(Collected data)
-- ==== Sys2Proof/Safety.lean ====
section
/-! DEFINITION. What counts as a safe run, in the terms the statements use: the invariant of the state,
the response tokens the block may return, runs of several instructions, and inputs that cannot stop
the block. -/

namespace Sys2Proof.Machine

/-- The layouts of 30_encoding R92, on bytes: no other token is ever returned (R91). -/
def legalResponse : Bytes → Bool
  | [a] => a == 0x00 || a == 0x01 || a == 0x02 || a == 0x03 || a == 0x10
  | [a, _] => a == 0x00
  | 0x11 :: t :: _ :: _ :: _ :: flags :: h :: l :: d =>
    (t == ACK || t == NAK) && decide (flags.toNat ≤ 3) && decide (u16 h l = d.length)
  | a :: h :: l :: x =>
    (a == 0x20 || a == 0x21 || a == 0x22 || a == 0x23) && decide (u16 h l = x.length)
      && decide (minFrame ≤ x.length)
  | _ => false

/-- The invariant of every state the block reaches. -/
structure BlockInv (s : State) : Prop where
  /-- RXBUF never exceeds its capacity (10_state R31). -/
  capacity : s.rxbuf.length ≤ Config.rxBufBytes
  /-- CORR_EN = 0 implies ARMED = 0 (10_state R35). -/
  correlation : s.corrEn = false → s.armed = false
  /-- Only the tokens of 30_encoding R91 and R92 have been returned. -/
  responses : ∀ t ∈ s.resp, legalResponse t = true

/-- Several instructions performed in order, stopping at the first fault or refusal. -/
def execAll : List Instr → State → Host.Outcome State Fault Refusal
  | [], s => .next s
  | i :: is, s =>
    match exec i s with
    | .next t => execAll is t
    | .fault r => .fault r
    | .refused r => .refused r

/-- An input that cannot stop the block: a token with a transport that accepts, RST, RST during a token,
or a wire frame that decodes, so that it is one and one token can carry it (log 5, log 6). -/
def Input.fair : Input → Bool
  | .token _ => true
  | .frame f => (decode .wire f).toOption.isSome
  | .rst => true
  | .rstDuring _ => true
  | .stalled _ => false

/-! ### Terms of the statements -/

/-- The reset values of 10_state R45, with what the registers then read. -/
structure AtReset (s : State) : Prop where
  /-- RXBUF. -/
  rxbuf : s.rxbuf = []
  /-- ARMED. -/
  armed : s.armed = false
  /-- EXPECT. -/
  expect : s.expect = 0x00
  /-- CORR_EN. -/
  corrEn : s.corrEn = true
  /-- CTRL. -/
  ctrl : readReg 0x00 s = some 0x01
  /-- STAT. -/
  stat : readReg 0x01 s = some 0x00
  /-- The register EXPECT. -/
  expectReg : readReg 0x02 s = some 0x00
  /-- RXLVL_HI. -/
  rxlvlHi : readReg 0x03 s = some 0x00
  /-- RXLVL_LO. -/
  rxlvlLo : readReg 0x04 s = some 0x00

/-- In every state, the token is answered `[ILLEGAL]` and nothing else changes (30_encoding R83, R84). -/
def AnswersIllegal (t : Bytes) : Prop :=
  ∀ (s : State) (rest : List Input), s.input = .token t :: rest →
    step s = .next { s with input := rest, resp := s.resp ++ [[0x01]] }

/-- Format T0 of 30_encoding R82, with the length check of R83. -/
structure FormatT0 (op : Byte) (i : Instr) : Prop where
  /-- The token is the opcode alone. -/
  encoding : decode .cmd [op] = .ok i
  /-- A longer token is ILLEGAL. -/
  longer : ∀ b r, AnswersIllegal (op :: b :: r)

/-- Format TL of 30_encoding R82, with the length check of R83. -/
structure FormatTL (op : Byte) (mk : Bytes → Instr) : Prop where
  /-- A big-endian 16-bit length, then that many bytes. -/
  encoding : ∀ nH nL bytes, bytes.length = nH.toNat * 256 + nL.toNat →
    decode .cmd (op :: nH :: nL :: bytes) = .ok (mk bytes)
  /-- A token too short to hold its length field is ILLEGAL. -/
  noLength : AnswersIllegal [op] ∧ ∀ b, AnswersIllegal [op, b]
  /-- A token whose length is not `3 + n` is ILLEGAL. -/
  wrongLength : ∀ nH nL bytes, bytes.length ≠ nH.toNat * 256 + nL.toNat →
    AnswersIllegal (op :: nH :: nL :: bytes)

/-- Format TX of 30_encoding R82, with the length check of R83. -/
structure FormatTX (op : Byte) (mk : Byte → Byte → Bytes → Instr) : Prop where
  /-- Machine number, command id, a big-endian 24-bit length, then that many bytes. -/
  encoding : ∀ m c n2 n1 n0 p, p.length = n2.toNat * 65536 + n1.toNat * 256 + n0.toNat →
    decode .cmd (op :: m :: c :: n2 :: n1 :: n0 :: p) = .ok (mk m c p)
  /-- A token too short to hold its length field is ILLEGAL. -/
  noLength : ∀ r : Bytes, r.length < 5 → AnswersIllegal (op :: r)
  /-- A token whose length is not `6 + n` is ILLEGAL. -/
  wrongLength : ∀ m c n2 n1 n0 p, p.length ≠ n2.toNat * 65536 + n1.toNat * 256 + n0.toNat →
    AnswersIllegal (op :: m :: c :: n2 :: n1 :: n0 :: p)

/-- The header of 42_rx_reassembler R145: ESC, then ACK or NAK. -/
def GoodHeader (b : Bytes) : Prop := b[0]? = some ESC ∧ (b[1]? = some ACK ∨ b[1]? = some NAK)

/-- `f` is the least offset 5 or later where the footer pair starts (42_rx_reassembler R146). -/
def LeastFooter (b : Bytes) (f : Nat) : Prop :=
  5 ≤ f ∧ PairAt b f ∧ ∀ i, 5 ≤ i → i < f → ¬ PairAt b i

/-- The kinds of a response frame (30_encoding R75): ACK or NAK. -/
def ResponseKind (t : Byte) : Prop := t = ACK ∨ t = NAK

/-- The block will report a verified frame with command id `c` READY (42_rx_reassembler R148, R149). -/
def Awaits (s : State) (c : Byte) : Prop := s.corrEn = false ∨ (s.armed = true ∧ s.expect = c)

/-- The READY token of a frame's fields (30_encoding R92, R93). -/
def readyToken (t m st c : Byte) (d : Bytes) : Bytes :=
  [0x11, t, m, st, c, readyFlags st] ++ be16 d.length ++ d

end Sys2Proof.Machine
end

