-- ==== Sys2Proof/Tests/Slice0.lean ====
section
/-! SUPPORT. Tests of one step each, with their expected results taken from spec/95_test_vectors.md and
spec/30_encoding.md, and for every obligation that has hypotheses a witness that meets them. -/

namespace Sys2Proof.Tests

open Sys2Proof Sys2Proof.Machine

/-! ### Helpers: the start states of 95_test_vectors.md, and what an outcome holds -/

/-- `C0`: reset, then correlation off. -/
def c0 : State := { State.reset with corrEn := false }
/-- `A(c)`: reset, then a request with command id `c` outstanding. -/
def armedFor (c : Byte) : State := { State.reset with armed := true, expect := c }
/-- Reset, then one input offered. -/
def offered (i : Input) : State := { State.reset with input := [i] }
/-- The state of an outcome. -/
def nextOf : Host.Outcome State Fault Refusal → Option State
  | .next s => some s
  | _ => none
/-- The response tokens and the sent bytes after an instruction. -/
def ports (i : Instr) (s : State) : Option (List Bytes × Bytes) :=
  (nextOf (exec i s)).map fun t => (t.resp, t.txout)
/-- The four architectural elements after an instruction. -/
def elements (i : Instr) (s : State) : Option (Bytes × Bool × Byte × Bool) :=
  (nextOf (exec i s)).map fun t => (t.rxbuf, t.armed, t.expect, t.corrEn)

/-! ### WellFormed refuses each ill-formed term (30_encoding R82, R84) -/

theorem test_wf_ckCompute (x : Bytes) (h : x.length = 65536) : (Instr.ckCompute x).wf = false := by
  simp [Instr.wf, maxTL, h]
theorem test_wf_ckVerify (x : Bytes) (h : x.length = 65536) : (Instr.ckVerify x).wf = false := by
  simp [Instr.wf, maxTL, h]
theorem test_wf_txBuild (m c : Byte) (x : Bytes) (h : x.length = 16777216) :
    (Instr.txBuild m c x).wf = false := by simp [Instr.wf, maxTX, h]
theorem test_wf_rxFeed (x : Bytes) (h : x.length = 65536) : (Instr.rxFeed x).wf = false := by
  simp [Instr.wf, maxTL, h]
theorem test_wf_reservedOpcode : (Instr.reservedOpcode [0x01]).wf = false := by decide
theorem test_wf_frameRequest (m c : Byte) (x : Bytes) (h : x.length = 16777216) :
    (Instr.frameRequest m c x).wf = false := by simp [Instr.wf, maxTX, h]
theorem test_wf_frameResponseAck (m st c : Byte) (x : Bytes) (h : x.length = 65528) :
    (Instr.frameResponseAck m st c x).wf = false := by simp [Instr.wf, maxTL, h]
theorem test_wf_frameResponseNak (m st c : Byte) (x : Bytes) (h : x.length = 65528) :
    (Instr.frameResponseNak m st c x).wf = false := by simp [Instr.wf, maxTL, h]

/-! ### Decoding: words written out from 30_encoding R70, R71, R81, R82 and 95_test_vectors.md -/

theorem test_decode_reset : (decode .cmd [0x01]).toOption = some .reset := by decide
theorem test_decode_ckCompute : (decode .cmd [0x08, 0x00, 0x06, 0x1B, 0x02, 0x77, 0x11, 0x1B, 0x03]).toOption =
    some (.ckCompute [0x1B, 0x02, 0x77, 0x11, 0x1B, 0x03]) := by decide
theorem test_decode_ckVerify : (decode .cmd [0x09, 0x00, 0x02, 0x80, 0x80]).toOption =
    some (.ckVerify [0x80, 0x80]) := by decide
theorem test_decode_txBuild : (decode .cmd [0x10, 0xFF, 0xFD, 0x00, 0x00, 0x03, 0x01, 0x02, 0x03]).toOption =
    some (.txBuild 0xFF 0xFD [0x01, 0x02, 0x03]) := by decide
theorem test_decode_rxFeed : (decode .cmd [0x20, 0x00, 0x08, 0x1B, 0x06, 0x77, 0x00, 0x11, 0x1B, 0x03, 0x39]).toOption =
    some (.rxFeed [0x1B, 0x06, 0x77, 0x00, 0x11, 0x1B, 0x03, 0x39]) := by decide
theorem test_decode_rxFlush : (decode .cmd [0x21]).toOption = some .rxFlush := by decide
theorem test_decode_rxDisarm : (decode .cmd [0x22]).toOption = some .rxDisarm := by decide
theorem test_decode_regRead : (decode .cmd [0x30, 0x01]).toOption = some (.regRead 0x01) := by decide
theorem test_decode_regWrite : (decode .cmd [0x31, 0x00, 0xFE]).toOption = some (.regWrite 0x00 0xFE) := by decide
theorem test_decode_reserved : (decode .cmd [0xFF, 0x12, 0x34]).toOption =
    some (.reservedOpcode [0xFF, 0x12, 0x34]) := by decide
theorem test_decode_empty : (decode .cmd []).toOption = some (.reservedOpcode []) := by decide
theorem test_decode_frameRequest : (decode .wire [0x1B, 0x02, 0x77, 0x11, 0x1B, 0x03, 0x3D]).toOption =
    some (.frameRequest 0x77 0x11 []) := by decide
theorem test_decode_frameResponseAck :
    (decode .wire [0x1B, 0x06, 0x01, 0x00, 0x13, 0xAA, 0x55, 0x1B, 0x03, 0xAE]).toOption =
    some (.frameResponseAck 0x01 0x00 0x13 [0xAA, 0x55]) := by decide
theorem test_decode_frameResponseNak : (decode .wire [0x1B, 0x15, 0x77, 0x01, 0x11, 0x1B, 0x03, 0x29]).toOption =
    some (.frameResponseNak 0x77 0x01 0x11 []) := by decide
/-- 95 CK9, CK10, TB13, TB14, FL3, CT12, CT18: the wrong length. -/
theorem test_decode_badLength :
    [[0x08, 0x00, 0x02, 0x01], [0x08, 0x00], [0x10, 0x77, 0x11, 0x00, 0x00, 0x01], [0x10, 0x77, 0x11, 0x00, 0x00],
      [0x21, 0x00], [0x30], [0x31, 0x00]].all (fun t : Bytes => decide (decode .cmd t = .error .badLength)) = true := by
  decide
/-- A frame with a wrong checksum, and a frame of no kind (30_encoding R75). -/
theorem test_decode_notAWireFrame :
    decode .wire [0x1B, 0x02, 0x77, 0x11, 0x1B, 0x03, 0x3E] = .error .notAWireFrame ∧
    decode .wire [0x1B, 0x04, 0x77, 0x00, 0x11, 0x1B, 0x03, 0x3B] = .error .notAWireFrame := by decide

/-! ### The words of the opcode table -/

/-- The values of 00_scope R10, and the wire rows of the opcode table made of them. -/
theorem test_named_bytes :
    (ESC = 0x1B ∧ STX = 0x02 ∧ ETX = 0x03 ∧ ACK = 0x06 ∧ NAK = 0x15) ∧
    u16 ESC STX = 0x1B02 ∧ u16 ESC ACK = 0x1B06 ∧ u16 ESC NAK = 0x1B15 := by decide

theorem test_table_tokens :
    decodeTableWord 8 0x01 = some .reset ∧ decodeTableWord 8 0x08 = some (.ckCompute []) ∧
    decodeTableWord 8 0x09 = some (.ckVerify []) ∧ decodeTableWord 8 0x10 = some (.txBuild 0 0 []) ∧
    decodeTableWord 8 0x20 = some (.rxFeed []) ∧ decodeTableWord 8 0x21 = some .rxFlush ∧
    decodeTableWord 8 0x22 = some .rxDisarm ∧ decodeTableWord 8 0x30 = some (.regRead 0) ∧
    decodeTableWord 8 0x31 = some (.regWrite 0 0) ∧
    decodeTableWord 8 0x00 = some (.reservedOpcode [0x00]) := by decide
theorem test_table_frames :
    decodeTableWord 16 0x1B02 = some (.frameRequest 0 0 []) ∧
    decodeTableWord 16 0x1B06 = some (.frameResponseAck 0 0 0 []) ∧
    decodeTableWord 16 0x1B15 = some (.frameResponseNak 0 0 0 []) := by decide
/-- The step takes the placed word as its first instruction: the tokens of 95 TB3. -/
theorem test_withFetchWord :
    (nextOf (step (State.reset.withFetchWord 8 0x10))).map (fun t => (t.resp, t.txout)) =
      some ([[0x00]], [0x1B, 0x02, 0x00, 0x00, 0x1B, 0x03, 0xC5]) := by decide

/-! ### Meanings: vectors of 95_test_vectors.md, section 2 -/

/-- CT1. -/
theorem test_reset : elements .reset { armedFor 0x11 with rxbuf := [0x1B, 0x06, 0x77] } =
    some ([], false, 0x00, true) := by decide
/-- CK6 and CK5. -/
theorem test_ckCompute : ports (.ckCompute [1, 2, 3, 4, 5, 6, 7, 8, 9, 10]) .reset = some ([[0x00, 0xC9]], []) ∧
    ports (.ckCompute [0x80, 0x80]) .reset = some ([[0x00, 0x00]], []) := by decide
/-- VF4 and VF5. -/
theorem test_ckVerify :
    ports (.ckVerify [0x1B, 0x02, 0x77, 0x11, 0x1B, 0x03, 0x3D]) .reset = some ([[0x00, 0x01]], []) ∧
    ports (.ckVerify [0x1B, 0x02, 0x77, 0x11, 0x1B, 0x03, 0x3E]) .reset = some ([[0x00, 0x00]], []) := by decide
/-- VF1. -/
theorem test_ckVerify_empty : ports (.ckVerify []) .reset = some ([[0x00, 0x00]], []) := by decide
/-- TB1 and TB2. -/
theorem test_txBuild :
    ports (.txBuild 0x77 0x11 []) .reset = some ([[0x00]], [0x1B, 0x02, 0x77, 0x11, 0x1B, 0x03, 0x3D]) ∧
    elements (.txBuild 0x77 0x11 []) .reset = some ([], true, 0x11, true) ∧
    ports (.txBuild 0x77 0x12 []) (armedFor 0x11) = some ([[0x02]], []) := by decide
/-- TB5 and TB4: no stuffing, no arming without correlation. -/
theorem test_txBuild_bare :
    ports (.txBuild 0x77 0x1C [0x1B, 0x03]) c0 =
      some ([[0x00]], [0x1B, 0x02, 0x77, 0x1C, 0x1B, 0x03, 0x1B, 0x03, 0x14]) ∧
    elements (.txBuild 0xFF 0xFD [0x01, 0x02, 0x03]) c0 = some ([], false, 0x00, false) := by decide
/-- RX1, RX7 and RX8. -/
theorem test_rxFeed :
    ports (.rxFeed [0x1B, 0x06, 0x77, 0x00, 0x11, 0x1B, 0x03, 0x39]) (armedFor 0x11) =
      some ([[0x11, 0x06, 0x77, 0x00, 0x11, 0x03, 0x00, 0x00]], []) ∧
    ports (.rxFeed [0x1B, 0x06, 0x77, 0x00, 0x11, 0x1B, 0x03, 0x39]) .reset =
      some ([[0x23, 0x00, 0x08, 0x1B, 0x06, 0x77, 0x00, 0x11, 0x1B, 0x03, 0x39]], []) ∧
    ports (.rxFeed [0x1B, 0x06, 0x77, 0x00, 0x12, 0x1B, 0x03, 0x38]) (armedFor 0x11) =
      some ([[0x22, 0x00, 0x08, 0x1B, 0x06, 0x77, 0x00, 0x12, 0x1B, 0x03, 0x38]], []) := by decide
/-- P5 steps 2 and 3, RX_BUF_BYTES = 4096: a cut data field, then a bad header. -/
theorem test_rxFeed_cut :
    let s := feed 4096 [0x1B, 0x06, 0x77, 0x00, 0x11, 0x1B, 0x03, 0x44, 0x1B, 0x03, 0xD7] c0
    s.resp = [[0x21, 0x00, 0x08, 0x1B, 0x06, 0x77, 0x00, 0x11, 0x1B, 0x03, 0x44]] ∧
    s.rxbuf = [0x1B, 0x03, 0xD7] ∧
    (feed 4096 [0x1B, 0x06, 0x77, 0x00, 0x11] s).resp.getLast? =
      some [0x20, 0x00, 0x08, 0x1B, 0x03, 0xD7, 0x1B, 0x06, 0x77, 0x00, 0x11] := by decide
/-- FL1. -/
theorem test_rxFlush : elements .rxFlush { State.reset with rxbuf := [0x1B, 0x06] } =
    some ([], false, 0x00, true) := by decide
/-- DA1. -/
theorem test_rxDisarm : elements .rxDisarm (armedFor 0x11) = some ([], false, 0x11, true) := by decide
/-- CT8 to CT11. -/
theorem test_regRead :
    ports (.regRead 0x02) (armedFor 0x11) = some ([[0x00, 0x11]], []) ∧
    ports (.regRead 0x01) { State.reset with rxbuf := [0x1B, 0x06] } = some ([[0x00, 0x02]], []) ∧
    ports (.regRead 0x00) .reset = some ([[0x00, 0x01]], []) ∧
    ports (.regRead 0x05) .reset = some ([[0x01]], []) := by decide
/-- CT13, CT15 and CT16. -/
theorem test_regWrite :
    elements (.regWrite 0x00 0x00) (armedFor 0x11) = some ([], false, 0x11, false) ∧
    elements (.regWrite 0x00 0xFF) c0 = some ([], false, 0x00, true) ∧
    ports (.regWrite 0x01 0x00) .reset = some ([[0x01]], []) := by decide
/-- CT7. -/
theorem test_reservedOpcode : ports (.reservedOpcode [0x11]) .reset = some ([[0x01]], []) := by decide
/-- TB1's frame. -/
theorem test_frameRequest : ports (.frameRequest 0x77 0x11 []) .reset =
    some ([[0x00]], [0x1B, 0x02, 0x77, 0x11, 0x1B, 0x03, 0x3D]) := by decide
/-- RX3's frame. -/
theorem test_frameResponseAck : ports (.frameResponseAck 0x77 0x11 0x11 []) (armedFor 0x11) =
    some ([[0x11, 0x06, 0x77, 0x11, 0x11, 0x02, 0x00, 0x00]], []) := by decide
/-- RX2's frame. -/
theorem test_frameResponseNak : ports (.frameResponseNak 0x77 0x01 0x11 []) (armedFor 0x11) =
    some ([[0x11, 0x15, 0x77, 0x01, 0x11, 0x02, 0x00, 0x00]], []) := by decide
/-- CT6: the empty token, from the port. -/
theorem test_step_empty : (nextOf (step (offered (.token [])))).map (·.resp) = some [[0x01]] := by decide
/-- 95 P1 line 2, P4 line 9, P3 line 3, in the syntax of 30_encoding R95 and R96. -/
theorem test_assemble :
    assemble "START 0x77 ; begin".toList = some [[0x10, 0x77, 0x11, 0x00, 0x00, 0x00]] ∧
    assemble "REG_READ EXPECT".toList = some [[0x30, 0x02]] ∧
    assemble "RX_FEED [0x1B, 3, 0x39]".toList = some [[0x20, 0x00, 0x03, 0x1B, 0x03, 0x39]] ∧
    assemble "RX_ABORT".toList = some [[0x21], [0x22]] ∧
    assemble "RX_FEED [256]".toList = none := by decide
/-- 60_exceptions R202 and R215. -/
theorem test_hostView :
    sourceError (.ready 0x06 0x77 0x42 0x1C 0x02 []) = some .deviceError ∧
    sourceError (.invUnsolicited []) = some .protocolError ∧
    hostSuccess (.ready 0x15 0x77 0x00 0x11 0x03 []) = false ∧
    hostSuccess (.ready 0x06 0x77 0x00 0x11 0x03 []) = true := by decide
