-- ==== Sys2Proof/Machine/InputOutput.lean ====
section
/-! DEFINITION. IN and OUT (41_io.md). -/

namespace Sys2Proof.Machine

/-- The body of IN: the target is checked before the input is asked for (R90). -/
def inputBody (s : State) : Except FaultReason State := do
  let t ← target 1 s
  let (v, s') ← takeInput s
  .ok (advance .inp (writeCell t v s'))

/-- The body of OUT (R91). -/
def outputBody (m1 : Mode) (s : State) : Except FaultReason State := do
  let a ← resolve 1 m1 s
  .ok (advance .out (emit a s))

/-- IN (41_io.md R90). No mode digit has an effect (30_encoding.md R70, R71). -/
def execIn (_m1 _m2 _m3 : Mode) (s : State) : Host.Outcome State Fault Refusal :=
  finish s (inputBody s)

/-- OUT (41_io.md R91). The mode digits of the parameters it does not have are not consulted
(30_encoding.md R71). -/
def execOut (m1 _m2 _m3 : Mode) (s : State) : Host.Outcome State Fault Refusal :=
  finish s (outputBody m1 s)

end Sys2Proof.Machine
end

* _Required action_
In the data above, find the line that contains "execAll is t" and the line that contains "def Input.fair : Input → Bool". Repeat exactly those lines and every line between them, and only those.

* _Answer section_
    | .next t => execAll is t
    | .fault r => .fault r
    | .refused r => .refused r

/-- An input that cannot stop the block: a token with a transport that accepts, RST, RST during a token,
or a wire frame that decodes, so that it is one and one token can carry it (log 5, log 6). -/
def Input.fair : Input → Bool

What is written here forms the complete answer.